China is beginning to move toward a more equitable legal system, with public trials and trained defense attorneys, but lengthy conversations here recently revealed a great gap between popular demands for more human rights and the policy of the Communist Party.

In a wide-ranging exchange with American journalists, two law experts from Peking University refused to concede that China's most famous political prisoners -- the infamous Gang of Four -- had any right to a speedy or open trial until the party decided it was time for one. As the Carter administration prepares to discuss its human rights concerns again with visiting Vice Premier Teng Hsiaoping, the chance for any real understanding on such matters seems slight.

Instead, the Chinese seem to be trying to patch up, bit by bit, a legal fabric ripped to shreds by two decades of political typhoons.

Trials are opening to the public again, except in cases of national security or sexual offenses. Universities are training lawyers to replace amateur defense counsels, now usually a friend or relative of the accused. People at the bottom, even political outcasts like former landlords, are being given hope of fairer treatment, but high political criminals like the Gang of Four are still considered beyond all rules.

The "gang" comprises four former Politburo members, led by Chiang Ching, the widow of Chairman Mao Tse-tung, who were arrested on Oct. 6, 1976, for allegedly trying to take over the government.

Prof. Shen Chung-line and lecturer Wu Ji-ying, both of Peking University's law faculty, confirmed here that no criminal charges have been filed against the four and they have not had a trial. Yet, the two law experts insisted that their arrest was justified because it was "the will of the people."

"How did anyone at the time know it was the will of the people?" an American asked. It took much of the rest of the morning to arrive at an answer vaguely comprehensible to minds used to Western standards of law. It was the people's will because people supported the arrests after they were made.

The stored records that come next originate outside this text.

-- ==== Sys2Proof/Machine/Staging.lean ====
section
/-! DEFINITION. SIGNAL and its edges (R156, R157, R195, R340 to R347), and the staging of timed commands (R184 to R188, R327, R328). -/

namespace Sys2Proof.Machine

/-! ## Patterns (R344 to R346) -/

/-- R344: one 8-byte entry, with whether its reserved bits are 0. -/
def patEntry (b : List Byte) : PatEntry × Bool :=
  let fl := num b 6 1
  let e : PatEntry := { value := BitVec.ofNat 32 (num b 0 4), frac := BitVec.ofNat 16 (num b 4 2), level := fl % 2 = 1,
                        pos := fl / 2 % 2 = 1 }
  (e, fl < 4 && num b 7 1 = 0 && (e.pos || e.frac = 0))

/-- The entries of a pattern. -/
def patEntries (b : List Byte) : List (PatEntry × Bool) := (List.range (b.length / 8)).map fun i => patEntry (slice b (8 * i) 8)

/-- R346: the check of a whole pattern, for a SIGNAL that is timed or not, on a cell of modulus `m`. -/
def patternOk (l : List (PatEntry × Bool)) (tm : Bool) (m : Nat) : Bool :=
  l.all (·.2) &&
  match l with
  | [] => false
  | (e, _) :: r => !e.pos && e.value = 0 &&
      r.all fun p => if p.1.pos then tm && decide (p.1.value.toNat < m) else p.1.value ≠ 0

/-- R179: position entries of a pattern. -/
def posEntries (l : List (PatEntry × Bool)) : Nat := (l.filter (·.1.pos)).length

/-! ## Placing a SIGNAL's edges -/

/-- R195, R345: the head of the pattern has become the next edge: a POSITION entry begins to be predicted. -/
def State.armEdge (s : State) (u : Nat) : State :=
  let o := { s.ou u with posDue := none, posCommitted := none, posLocked := false, posHeld := false, posSeen := false, posPassed := none }
  let s := s.setOu u o
  match o.pat with
  | p :: _ =>
    if p.pos then
      match s.predictEdge o p with
      | some x => s.setOu u { o with posDue := some x, posSeen := true }
      | none => s
    else s
  | [] => s

/-- The SIGNAL of channel `c` has placed its last edge: the slot is free and the command completes. -/
def State.signalDone (s : State) (c : Nat) : State := (s.freeSlots c).complete c

/-- R195: the edge at the head of unit `u`'s pattern has had no prediction and waits for a passing step. -/
def State.edgeWaits (s : State) (u : Nat) : Bool :=
  match (s.ou u).pat with
  | p :: _ => p.pos && !(s.ou u).posSeen && (s.ou u).posPassed.isNone
  | [] => false

/-- R195: in the safe state such an edge is dropped, and the SIGNAL completes with FENCE_CLAMP noted. -/
def State.dropEdges (s : State) (u : Nat) : State :=
  if s.fc.safe && s.edgeWaits u then
    match (s.ou u).holder with
    | some c => ((s.modOu u fun o => { o with pat := [] }).modChan c fun h => h.setSt stFenceClamp).signalDone c
    | none => s
  else s

/-- The edge at the head of unit `u`'s pattern is placed at `t`; the last one completes the SIGNAL. -/
def State.patternStep (s : State) (u : Nat) (t : Time) : State :=
  let o := s.ou u
  match o.pat with
  | [] => s
  | p :: r =>
    let s := (s.setOu u { o with pat := r }).placeEdge u p.level t
    let s : State := match p.pos, o.holder with
      | true, some c => (s.schedGive (.pat c) 1).modChan c fun h => { h with timed := h.timed.map (fun (d : Timed) => { d with patHeld := d.patHeld - 1 }) }
      | _, _ => s
    let s := s.armEdge u
    match r, o.holder with
    | [], some c => s.signalDone c
    | _, _ => s.dropEdges u

/-- R156, R345: channel `c`, which holds its unit's drive slot, places its first edge at `t`; `pat` is a PATTERN's entries. The trailing
edge of a PULSE falls WIDTH after its leading one. -/
def State.signalFire (s : State) (c : Nat) (t : Time) (pat : List PatEntry) : State :=
  let g := (s.chan c).cur
  let u := g.ou
  let s := s.modChan c fun h => { h with act := .signal u, st := h.st.going }
  match g.sigMode with
  | 0 => (s.placeEdge u (bit g.w2 0) t).signalDone c
  | 1 => (s.placeEdge u (bit g.w3 0) t).modOu u fun o => { o with trail := some (o.lastEdge + g.w2.toNat, !bit g.w3 0) }
  | _ => (s.modOu u fun o => { o with pat := pat }).patternStep u t

/-- R340: the drive slot, or the sample slot, of an output unit. -/
def Group.wantsDrive (g : Group) : Bool := g.op = 0x30
def Group.wantsSample (g : Group) : Bool := g.op = 0x04 && unitClass g.unit = .out

/-- R157: the channels that wait for a slot of unit `u`: an untimed SIGNAL, or a staging command. -/
def State.slotWaiters (s : State) (u : Nat) (drive : Bool) : List Nat :=
  s.chanKeys.filter fun c =>
    let h := s.chan c
    (drive && h.st = .waiting && h.act = .slot u) ||
      (match h.timed with
       | some d => d.staging && h.cur.ou = u && (if drive then h.cur.wantsDrive else h.cur.wantsSample)
       | none => false)

/-- R157, R340: the slot of unit `u` is free, was not freed in this cycle, and no lower channel number waits for it than `c`. -/
def State.slotFor (s : State) (c u : Nat) (drive : Bool) : Bool :=
  let o := s.ou u
  (if drive then o.holder.isNone && decide (o.freeAt ≤ cyc s.now) else o.sampler.isNone && decide (o.sampAt ≤ cyc s.now))
    && (s.slotWaiters u drive).all fun k => decide (c ≤ k)

/-- R157, R349: channel `c` has the slot of its unit, unless the pin has become an input: LEVEL and PULSE place their first edge at the
next 125 ps point; a PATTERN is read. -/
def State.signalGo (s : State) (c : Nat) : State :=
  let g := (s.chan c).cur
  if s.isInput g.ou then s.endWith c [stUnitCheck]
  else
    let s := s.modOu g.ou fun o => { o with holder := some c }
    if g.sigMode = 2 then s.pump c else s.signalFire c (s.now + 1) []

/-- R157, R340, R349: an untimed SIGNAL executes, or waits for the slot. -/
def State.signalStart (s : State) (c : Nat) : State :=
  let u := (s.chan c).cur.ou
  if s.isInput u || (s.ou u).holder = some c || s.slotFor c u true then s.signalGo c else s.enterWait c (.slot u)

/-! ## The groups ahead (R137) -/

/-- R137: where the group after `g`, which stands at a span, lies, as far as it is known to follow: a TIC's target, the next in sequence,
or the target of a TICC that does not chain. -/
def Group.after (g : Group) (phy : Bool) (a : Nat) : Option Span :=
  if g.op = 0x10 then some (g.phy, g.addr)
  else if g.cd || g.cc then some (phy, a + g.size)
  else if g.op = 0x11 then some (g.phy, g.addr) else none

/-- R137: the group that is fetched ahead next. -/
def Chan.nextFetch (h : Chan) : Option Span :=
  match h.ahead.getLast? with
  | some (k, g) => g.after (k % 2 = 1) (k / 2)
  | none => h.cur.after h.phy h.cca

/-- R137, R168: how many groups are held ahead: four, and a whole bracket while it is fetched for the checks of its LOCK. -/
def Chan.aheadMax (h : Chan) : Nat := if h.act = .bracket then 9 else 4

/-- R137, R184: a group is still to be fetched ahead. -/
def Chan.wantsAhead (h : Chan) : Bool := decide (h.ahead.length < h.aheadMax) && !h.aheadStop && h.nextFetch.isSome

/-! ## Staging (R184 to R188) -/

/-- R184: the pages, by their first address in each, that staging of a command translates, with the access. -/
def Group.stagePages (g : Group) : List (Nat × Access) :=
  let pages (phy : Bool) (a n : Nat) (acc : Access) : List (Nat × Access) :=
    if phy || n = 0 then [] else (a, acc) :: (if (a + n - 1) / 4096 = a / 4096 then [] else [((a / 4096 + 1) * 4096, acc)])
  match g.op with
  | 0x01 => if g.skp then [] else pages g.phy g.addr g.count .write
  | 0x02 => pages g.phy g.addr g.count .read
  | 0x04 => if g.skp then [] else pages g.phy g.addr 16 .write
  | 0x05 => pages g.phy g.addr g.count .read ++ pages g.dphy g.opLo g.count .write
  | 0x06 => pages g.phy g.addr g.count .write
  | 0x07 => pages g.phy g.addr g.count .read ++ (if g.const then [] else pages g.bphy g.opLo g.count .read)
  | 0x30 => if g.sigMode = 2 then pages g.phy g.addr g.sigCount .read else []
  | _ => []

/-- R184: what the staging of an opcode holds a mover for, or reads. -/
def Group.wantsHeld (g : Group) : Bool := g.op = 0x01 || g.op = 0x05 || g.op = 0x06 || g.op = 0x07
def Group.wantsFill (g : Group) : Bool := g.op = 0x02 || g.op = 0x05 || (g.op = 0x30 && g.sigMode = 2)

/-- R184, R185: the slot of a staging command is there, or needs none. -/
def State.slotOk (s : State) (c : Nat) : Bool :=
  let g := (s.chan c).cur
  if g.wantsDrive then (s.ou g.ou).holder = some c
  else if g.wantsSample then (s.ou g.ou).sampler = some c
  else true

/-- R131, R184, R216: the unit gives what the timed command of channel `c` takes, or has reserved it for the held mover. -/
def State.stageUnit (s : State) (c : Nat) : Bool :=
  let g := (s.chan c).cur
  match g.op, (s.chan c).timed with
  | 0x01, some d => (d.granted && !s.placing c) || (match unitClass g.unit with
      | .cap | .serial | .mbox => decide (g.count ≤ s.unitData c g.unit)
      | _ => decide (0 < s.unitData c g.unit))
  | 0x02, some d => d.unitOk || decide (g.count ≤ s.unitRoom c g.unit)
  | 0x01, none | 0x02, none => false
  | _, _ => true

/-- R327: every page of the command is held. -/
def State.pagesOk (s : State) (c : Nat) : Bool :=
  let h := s.chan c
  match h.timed with
  | some d => h.cur.stagePages.all fun p => d.pages.any (·.covers h.domain p.1)
  | none => false

/-- R184: the items of a staging command that need no mover are done; the next groups are among them. -/
def State.itemsOk (s : State) (c : Nat) : Bool :=
  let h := s.chan c
  match h.timed with
  | none => false
  | some d => s.pagesOk c && s.slotOk c && s.stageUnit c && d.patNeed = d.patHeld && !h.wantsAhead

/-- R184: all items are done. -/
def State.staged (s : State) (c : Nat) : Bool :=
  let h := s.chan c
  match h.timed with
  | none => false
  | some d => d.staging && s.itemsOk c && (!h.cur.wantsHeld || d.mover.isSome) && (!h.cur.wantsFill || d.data)

/-- R185, R212: the timed command asks for a mover: for a staging burst from the beginning of staging, for a held mover once the other
items are complete. -/
def State.stageWants (s : State) (c : Nat) : Bool :=
  let h := s.chan c
  match h.timed with
  | none => false
  | some d => d.staging && !d.granted && d.committed.isNone && (if h.cur.wantsHeld then s.itemsOk c else h.cur.wantsFill)

/-- R188, R328: a translation fault during staging. -/
def State.stageFault (s : State) (c : Nat) (f : XFault) (acc : Access) : State :=
  (s.chanFault c f acc true false false).miss c mXlate [stTranslation]

/-- R313, R327, R328: one page of a staging command: a translation it holds (each access is checked for itself), else what its own walk
has brought, the cache, or a walk. -/
def State.stagePage (s : State) (c va : Nat) (acc : Access) (d : Timed) : Xl × State :=
  let dom := (s.chan c).domain
  match d.pages.find? (·.covers dom va) with
  | some l => (leafXl l va acc, s)
  | none => match s.xlate (.stage c) dom va acc false with
    | (.hit p a l, s) =>
      (.hit p a l, (s.modChan c fun h => { h with timed := h.timed.map fun d => { d with pages := l :: d.pages } }).spend (.stage c) dom va)
    | r => r

/-- R184, R327, R328: translate what is still missing; a fault ends the command. -/
def State.stageXlate (s : State) (c : Nat) : List (Nat × Access) → State
  | [] => s
  | (va, acc) :: r =>
    match (s.chan c).timed with
    | none => s
    | some d =>
      match s.stagePage c va acc d with
      | (.fault cause level entry, s) =>
        s.stageFault c { va := va, cause := cause, level := level, entry := entry, write := acc = .write } acc
      | (_, s) => s.stageXlate c r

/-- R144, R349: the unit refuses the staged command (R188). -/
def State.stageCheck (s : State) (c : Nat) : Bool :=
  let g := (s.chan c).cur
  if g.wantsDrive then s.isInput g.ou
  else if g.op = 0x01 || g.op = 0x02 then
    s.unitCheck g.op g.unit || (g.op = 0x02 && unitClass g.unit = .txq
      && (g.count < 14 || (s.port (txqOf g.unit / 4)).maxLen < g.count + 4))
    || (g.op = 0x01 && unitClass g.unit = .stream && (s.stream g.unit).place && g.count % (s.stream g.unit).stride ≠ 0)
  else false

/-- R157, R184, R340: reserve the slot of the staging command where it may. -/
def State.stageSlot (s : State) (c : Nat) : State :=
  let g := (s.chan c).cur
  if g.wantsDrive && s.slotFor c g.ou true then s.modOu g.ou fun o => { o with holder := some c }
  else if g.wantsSample && s.slotFor c g.ou false then s.modOu g.ou fun o => { o with sampler := some c }
  else s

/-- R216: space that a mailbox has confirmed to a timed WRITE is reserved for it. -/
def State.stageRoom (s : State) (c : Nat) : State :=
  let h := s.chan c
  match h.timed with
  | some d =>
    if h.cur.op = 0x02 && !d.unitOk && s.stageUnit c then
      let s := s.setChan c { h with timed := some { d with unitOk := true } }
      if unitClass h.cur.unit = .mbox then s.claimBox c (mboxOf h.cur.unit) true else s
    else s
  | none => s

/-- R185: request every item that is still missing. -/
def State.stagePump (s : State) (c : Nat) : State :=
  let h := s.chan c
  match h.timed with
  | none => s
  | some d =>
    if !d.staging || d.committed.isSome then s
    else if s.stageCheck c then s.miss c mNoUnit [stUnitCheck]
    else
      ((s.stageSlot c).stageRoom c).stageXlate c h.cur.stagePages

/-- R176, R185: staging begins. -/
def State.stageBegin (s : State) (c : Nat) : State :=
  (s.modChan c fun h => { h with st := .staged, timed := h.timed.map fun d => { d with staging := true } }).stagePump c

/-- R179, R346: a staged pattern has been read: it is checked, and its position entries ask for scheduler entries. -/
def State.stagePattern (s : State) (c : Nat) (b : List Byte) : State :=
  let g := (s.chan c).cur
  let l := patEntries b
  if !patternOk l true (s.cell g.sCell).modN then s.miss c mNoUnit [stUnitCheck]
  else
    let n := posEntries l
    let s := s.modChan c fun h => { h with timed := h.timed.map fun d => { d with data := true, buf := b, patNeed := n } }
    (List.range n).foldl (fun s _ =>
      match s.schedTake (.pat c) with
      | (true, s) => s.modChan c fun h => { h with timed := h.timed.map fun d => { d with patHeld := d.patHeld + 1 } }
      | (false, s) => s) s

/-- R147, R445, R144: the bytes of a WRITE enter the unit whole, at its completion (or its due time, `head`). -/
def State.writeUnit (s : State) (c : Nat) (b : List Byte) (head : Bool) : State :=
  let u := (s.chan c).cur.unit
  match unitClass u with
  | .txq => s.txqPut (txqOf u) b head
  | .mbox =>
    (match (s.mb (mboxOf u)).side 0x40 with
     | some a =>
       let x := s.mb (mboxOf u)
       let tx : Tab Word := (List.range 8).foldl (fun t i => tput 0 t i (BitVec.ofNat 32 (num b (4 * i) 4))) []
       ((s.freeBox c).setMb (mboxOf u) (x.setDir a { x.dir a with tx := tx })).mbSend (mboxOf u) a
     | none => s)
  | .yazen => s.yzPut (slotOf u) b
  | _ => s

end Sys2Proof.Machine
end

Earlier arrests and purges, such as those suffered by Vice Premier Teng, turned out not to be the people's will because people did not support them after they had been announced.

The party is the representative of the proletariat and "the law is the embodiment of the party's policy," said Shen. Despite the moves toward reforms, the law remains only what the party say it is.

"They are trying to avoid the worst abuses of the nightmare of the last several years," said Harvard Law School Prof. Jerome A. Cohen in an earlier interview in Hong Kong. "They are trying to get back to 1956, when people had a minimal kind of security. It's not free speech, but at least it's better than they've had lately."

The party has not given up its power to administer justice as it sees fit, but it has decided to administer it with a lighter hand, in hopes that both morale and economic production will increase. Peasants and workers complaining of discrimination and hunger are allowed to march in Perking apparently without anyone being arrested so far. Three men arrested in 1974 for a prodemocracy wallposter in Canton, written under the pseudonym Li Yi-che, have been released in the last two weeks, according to a report by Agence France-Presse.

A Dec. 3 article in the Kwangming Daily, a Peking newspaper aimed at intellectuals, even called for legal limits on "inner party struggles," which have filled Chinese jailes in the past with political prisoners.

Shen seemed unwilling to tread too far into this domain of the party, other than to say that "I personally would like to see a public trial of the Gang of Four."

In some areas, official broadcasts call for harsher justice, quite the opposite of what many of the appeals from friends and relatives of prisoners in Peking are saying in wallposters here.

"Some immature young people do not have the slightest impression of law and discipline and cannot distinguish between right and wrong or good and evil," the People's Daily complained last month in an article that revealed a serious outbreak of juvenile crime. A Kansu provincial broadcast said "criminals have not been dealt blows vigorously."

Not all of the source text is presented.